=== Begin Enclosure ===

/-- V-TCP-5, in the segment of V-TCP-8. -/
theorem test_ipTcp_bad_offset :
    observe (exec .ipTcp (frameState (tcpFrame 0x40 0x02))) = [0x28, 6, 0, 0, 0, 2] := by
  decide +kernel

/-- V-IP-6. -/
theorem test_ipUdp :
    observe (exec .ipUdp (frameState (ipFrame 0x1C 0x11 0xB9 0x7C (zeros 8)))) = [0x16, 2, 0, 0, 0, 2] := by
  decide +kernel

/-- V-IP-8. -/
theorem test_ipOther :
    observe (exec (.ipOther 0x29) (frameState (ipFrame 0x28 0x29 0xB9 0x58 (zeros 20)))) = [0x18, 2, 0, 0, 0, 2] := by
  decide +kernel

/-- ICMP-1. -/
theorem test_icmpEchoRequest :
    observe (exec .icmpEchoRequest (frameState (icmpFrame 8))) = [2, 2, 1, 44, 44, 2] := by
  decide +kernel

/-- ICMP-1, the reply. -/
theorem test_icmpEchoRequest_reply : replyOf (exec .icmpEchoRequest (frameState (icmpFrame 8))) =
    [0x02, 0x11, 0x22, 0x33, 0x44, 0x55, 0x52, 0x54, 0x00, 0x12, 0x34, 0x56, 0x08, 0x00, 0x45, 0x00, 0x00, 0x1E,
    0x00, 0x01, 0x40, 0x00, 0x40, 0x01, 0xB9, 0x8A, 0xC0, 0xA8, 0x00, 0x02, 0xC0, 0xA8, 0x00, 0x01, 0x00, 0x00, 0x43,
    0x0F, 0x12, 0x34, 0x00, 0x01, 0xAA, 0xBB] := by
  decide +kernel

/-- V-ICMP-1. -/
theorem test_icmpEchoReply :
    observe (exec .icmpEchoReply (frameState (icmpFrame 0))) = [0x13, 2, 0, 0, 0, 2] := by
  decide +kernel

/-- 45_icmp.md R236 (V-ICMP-2). -/
theorem test_icmpType3 :
    observe (exec .icmpType3 (frameState (icmpFrame 3))) = [0x14, 2, 0, 0, 0, 2] := by
  decide +kernel

/-- 45_icmp.md R236. -/
theorem test_icmpType4 :
    observe (exec .icmpType4 (frameState (icmpFrame 4))) = [0x14, 2, 0, 0, 0, 2] := by
  decide +kernel

/-- 45_icmp.md R236. -/
theorem test_icmpType5 :
    observe (exec .icmpType5 (frameState (icmpFrame 5))) = [0x14, 2, 0, 0, 0, 2] := by
  decide +kernel

/-- 45_icmp.md R236. -/
theorem test_icmpType9 :
    observe (exec .icmpType9 (frameState (icmpFrame 9))) = [0x14, 2, 0, 0, 0, 2] := by
  decide +kernel

/-- 45_icmp.md R236. -/
theorem test_icmpType10 :
    observe (exec .icmpType10 (frameState (icmpFrame 10))) = [0x14, 2, 0, 0, 0, 2] := by
  decide +kernel

/-- 45_icmp.md R236. -/
theorem test_icmpType11 :
    observe (exec .icmpType11 (frameState (icmpFrame 11))) = [0x14, 2, 0, 0, 0, 2] := by
  decide +kernel

/-- 45_icmp.md R236. -/
theorem test_icmpType12 :
    observe (exec .icmpType12 (frameState (icmpFrame 12))) = [0x14, 2, 0, 0, 0, 2] := by
  decide +kernel

/-- 45_icmp.md R236. -/
theorem test_icmpOther :
    observe (exec (.icmpOther 13) (frameState (icmpFrame 13))) = [0x14, 2, 0, 0, 0, 2] := by
  decide +kernel

/-- V-TCP-8. -/
theorem test_tcpPureSyn :
    observe (exec .tcpPureSyn (frameState (tcpFrame 0x50 0x02))) = [3, 2, 1, 74, 74, 2] := by
  decide +kernel

/-- V-TCP-8, the reply. -/
theorem test_tcpPureSyn_reply : replyOf (exec .tcpPureSyn (frameState (tcpFrame 0x50 0x02))) =
    [0x02, 0x11, 0x22, 0x33, 0x44, 0x55, 0x52, 0x54, 0x00, 0x12, 0x34, 0x56, 0x08, 0x00, 0x45, 0x00, 0x00, 0x28,
    0x00, 0x01, 0x40, 0x00, 0x40, 0x06, 0xB9, 0x7B, 0xC0, 0xA8, 0x00, 0x02, 0xC0, 0xA8, 0x00, 0x01, 0x00, 0x50, 0xC0,
    0x00, 0x12, 0x34, 0x56, 0x79, 0x00, 0x00, 0x00, 0x65, 0xA0, 0x12, 0xFA, 0xF0, 0xBA, 0x16, 0x00, 0x00, 0x00, 0x00,
    0x00, 0x00, 0x00, 0x00, 0x00, 0x00, 0x00, 0x00, 0x00, 0x00, 0x00, 0x00, 0x00, 0x00, 0x00, 0x00, 0x00, 0x00] := by
  decide +kernel

/-- V-TCP-4, in the segment of V-TCP-8. -/
theorem test_tcpOther :
    observe (exec (.tcpOther 0x102) (frameState (tcpFrame 0x51 0x02))) = [0x15, 2, 0, 0, 0, 2] := by
  decide +kernel

/-! ## States and operands that meet the hypotheses of the obligations -/

theorem frameState_handedOver (f : List Byte) (h : f.length ≤ 1518) : handedOver (frameState f) = f := by
  have hb := bytesAt_inbound_written (frameState f) [] 0 f rfl
  have hn : (BitVec.ofNat 16 f.length).toNat = f.length := by
    rw [BitVec.toNat_ofNat]
    exact Nat.mod_eq_of_lt (by omega)
  unfold handedOver
  rw [show (frameState f).inLen.toNat - (frameState f).cfg.prefixLen = f.length from hn]
  exact hb

theorem frameState_legal (f : List Byte) (h : f.length ≤ 1518) : LegalLengths (frameState f) := by
  refine ⟨show 74 ≤ 1518 by decide, ?_, Nat.zero_le 1518⟩
  show (BitVec.ofNat 16 f.length).toNat ≤ 1518
  rw [BitVec.toNat_ofNat]
  exact le_trans (Nat.mod_le _ _) h

theorem frameState_inv (f : List Byte) (h : f.length ≤ 1518) : Inv (frameState f) where
  params := show legalParams testParams = true by decide
  handshake := rfl
  errDone := fun h => Bool.noConfusion h
  errClass := fun h => Bool.noConfusion h
  errResults := fun h => Bool.noConfusion h
  inLength := (frameState_legal f h).inLen
  outLength := Nat.zero_le 1518
  inWf := memStoreBytes_wf _ _ _ rfl
  outWf := rfl
  inBound := memStoreBytes_within _ _ _ _ (by show 0 + f.length ≤ 1518; omega) rfl
  outBound := rfl
  outReply := fun _ ha => absurd ha (Nat.not_lt_zero _)
  cacheCanonical := show cacheWf (initialCache testParams) = true by decide
  cacheBounded := fun _ hk => absurd hk (by simp [frameState, State.resetWith, testParams])

/-- An idle host: `PROCESS` has ended, and the host reads `CMD` next. -/
def idleState (m : HostMove) : State := { State.resetWith testParams with hostProg := [m] }

theorem idleState_inv (m : HostMove) : Inv (idleState m) := by
  have h := frameState_inv [] (by decide)
  exact ⟨h.params, rfl, fun h => Bool.noConfusion h, fun h => Bool.noConfusion h, fun h => Bool.noConfusion h,
    h.inLength, h.outLength, h.inWf, rfl, h.inBound, rfl, h.outReply, h.cacheCanonical, h.cacheBounded⟩

/-- A latched `PROCESS` whose engine waits for two more host moves. -/
def waitingState (ms : List HostMove) : State := { frameState etherFive with delay := 2, hostProg := ms }

/-! ### Encoding and the step -/

theorem test_witness_keyFrame : wellFormed (.tcpOther 0x102) = true ∧ (encode (.tcpOther 0x102)).1 ≠ .cmd := by decide
theorem test_witness_decode_ok : decode .icmptype 0xFFFFFF08 = .ok .icmpEchoRequest ∧ decode .etype 0 = .ok (.ethOther 0) :=
  ⟨rfl, rfl⟩
theorem test_witness_decode_error : decode .cmd 0 = .error (.illegalOpcode 0) := rfl
theorem test_witness_illegal : (State.resetWith testParams).busy = false ∧
    decodeCommand (State.resetWith testParams).opc = .error (.illegalOpcode 0) := ⟨rfl, rfl⟩
theorem test_witness_step_engine : (frameState etherFive).busy = true ∧ hostNext (frameState etherFive) = none ∧
    decodeCommand (frameState etherFive).opc = .ok .process := ⟨rfl, rfl, rfl⟩
theorem test_witness_step_delay_over : (idleState (.regRead 4 0)).delay = 0 ∧ hostNext (idleState (.regRead 4 0)) ≠ none := by
  decide
theorem test_witness_step_class : Instr.ethOther 0x0005 ∈ frameClasses (handedOver (frameState etherFive)) := by
  rw [frameState_handedOver _ (by decide)]
  decide +kernel
theorem test_witness_step_host : (idleState (.regRead 4 0)).busy = false ∧
    hostNext (idleState (.regRead 4 0)) = some (.regRead 4 0) := ⟨rfl, rfl⟩
theorem test_witness_step_waiting : (waitingState [.reset]).delay ≠ 0 ∧ hostNext (waitingState [.reset]) ≠ none := by
  decide
theorem test_witness_step_nothing : (State.resetWith testParams).busy = false ∧
    hostNext (State.resetWith testParams) = none := ⟨rfl, rfl⟩
theorem test_witness_classes_icmp : frameClasses (icmpFrame 8) = [.ethIpv4, .ipIcmp, .icmpEchoRequest] := by decide +kernel
theorem test_witness_classes_tcp : frameClasses (tcpFrame 0x50 0x02) = [.ethIpv4, .ipTcp, .tcpPureSyn] := by decide +kernel
theorem test_witness_classes_arp : frameClasses (arpFrame 5 2) = [.ethArp, .arpBadOpcode 5] := by decide +kernel
theorem test_witness_tableWord : decodeTableWord 16 0x0800 = some .ethIpv4 ∧ decodeTableWord 8 0x11 = some .cacheUpdate := by
  decide

/-! ### The invariant -/

theorem test_witness_inv : Inv (frameState etherFive) := frameState_inv _ (by decide)
theorem test_witness_inv_step : Inv (frameState etherFive) ∧ ∃ t, step (frameState etherFive) = .next t := by
  obtain ⟨r, e, g⟩ := exec_good (frameState etherFive) .process (frameState_legal _ (by decide)) rfl
  obtain ⟨t, ht⟩ := endProcess_next _ r g
  exact ⟨frameState_inv _ (by decide), t, e.trans ht⟩
theorem test_witness_moveless : Inv (idleState (.regRead 1 0)) ∧ engineTurn (idleState (.regRead 1 0)) = false ∧
    step (idleState (.regRead 1 0)) = .refused .hostAccess := ⟨idleState_inv _, rfl, rfl⟩
theorem test_witness_latched : Inv (frameState etherFive) ∧ (frameState etherFive).busy = true :=
  ⟨frameState_inv _ (by decide), rfl⟩

/-! ### The checksum commands -/

theorem test_witness_sum_words : [0xAB, 0xCD, 0x01].length % 2 = 1 := rfl
theorem test_witness_fold : 4294967295 < 2 ^ 32 := by decide
theorem test_witness_verify : slice [0x45, 0x00, 0xBA, 0xFF] 2 4 = be16 (csum16p (patch [0x45, 0x00, 0xBA, 0xFF] 2 (zeros 2))) ∧
    2 % 2 = 0 ∧ 2 + 2 ≤ [0x45#8, 0x00, 0xBA, 0xFF].length := by decide +kernel
theorem test_witness_perm : [1#16, 2#16].Perm [2#16, 1#16] := List.Perm.swap _ _ _
theorem test_witness_lengths : (zeros 12).length = 12 ∧ [1#8, 2, 3, 4].length = 4 := by decide

/-- In range with `OFF + LEN = lim`, in `IN`. -/
theorem test_witness_csum_at_limit : LegalLengths (argState ckBytes 6 2 0 0) ∧
    (argState ckBytes 6 2 0 0).arg0.getLsbD 16 = false ∧ (argState ckBytes 6 2 0 0).inLen.toNat = 6 + 2 :=
  ⟨⟨by decide, by decide, by decide⟩, by decide, by decide⟩
/-- V-CK-13: at the limit. -/
theorem test_csum_at_limit : observe (exec .csum16 (argState ckBytes 6 2 0 0)) = [0, 2, 0x0908, 0xF6F7, 0, 2] := by
  decide +kernel
/-- One beyond the limit, and odd in range. -/
theorem test_witness_csum_beyond : LegalLengths (argState ckBytes 6 3 0 0) ∧ (argState ckBytes 6 3 0 0).inLen.toNat < 6 + 3 :=
  ⟨⟨by decide, by decide, by decide⟩, by decide⟩
theorem test_witness_csum_odd : LegalLengths (argState ckBytes 0 3 0 0) ∧ 0 + 3 ≤ (argState ckBytes 0 3 0 0).inLen.toNat :=
  ⟨⟨by decide, by decide, by decide⟩, by decide⟩
/-- In `OUT`: nothing is valid there after reset. -/
theorem test_witness_csum_out : LegalLengths (argState [] 0x00010000 0 0 0) ∧
    (argState [] 0x00010000 0 0 0).arg0.getLsbD 16 = true ∧ (argState [] 0x00010000 0 0 0).outLen.toNat = 0 :=
  ⟨⟨by decide, by decide, by decide⟩, by decide, by decide⟩

/-! ### The cache -/

/-- The state of V-CMD-2: `ARG2` is the local address, which is bound. -/
def boundState (a0 a1 : Word) : State := argState [] a0 a1 0xC0A80002 0

/-- The state of V-CMD-5: `ARG2` is the peer's address, which is not bound. -/
def unboundState : State := argState [] 0x00000211 0x22334455 0xC0A80001 0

=== End Enclosure ===

Copy, from the material above, each line in which the string "cacheBounded" occurs.

Response to the exercise:
  cacheBounded := fun _ hk => absurd hk (by simp [frameState, State.resetWith, testParams])
    h.inLength, h.outLength, h.inWf, rfl, h.inBound, rfl, h.outReply, h.cacheCanonical, h.cacheBounded⟩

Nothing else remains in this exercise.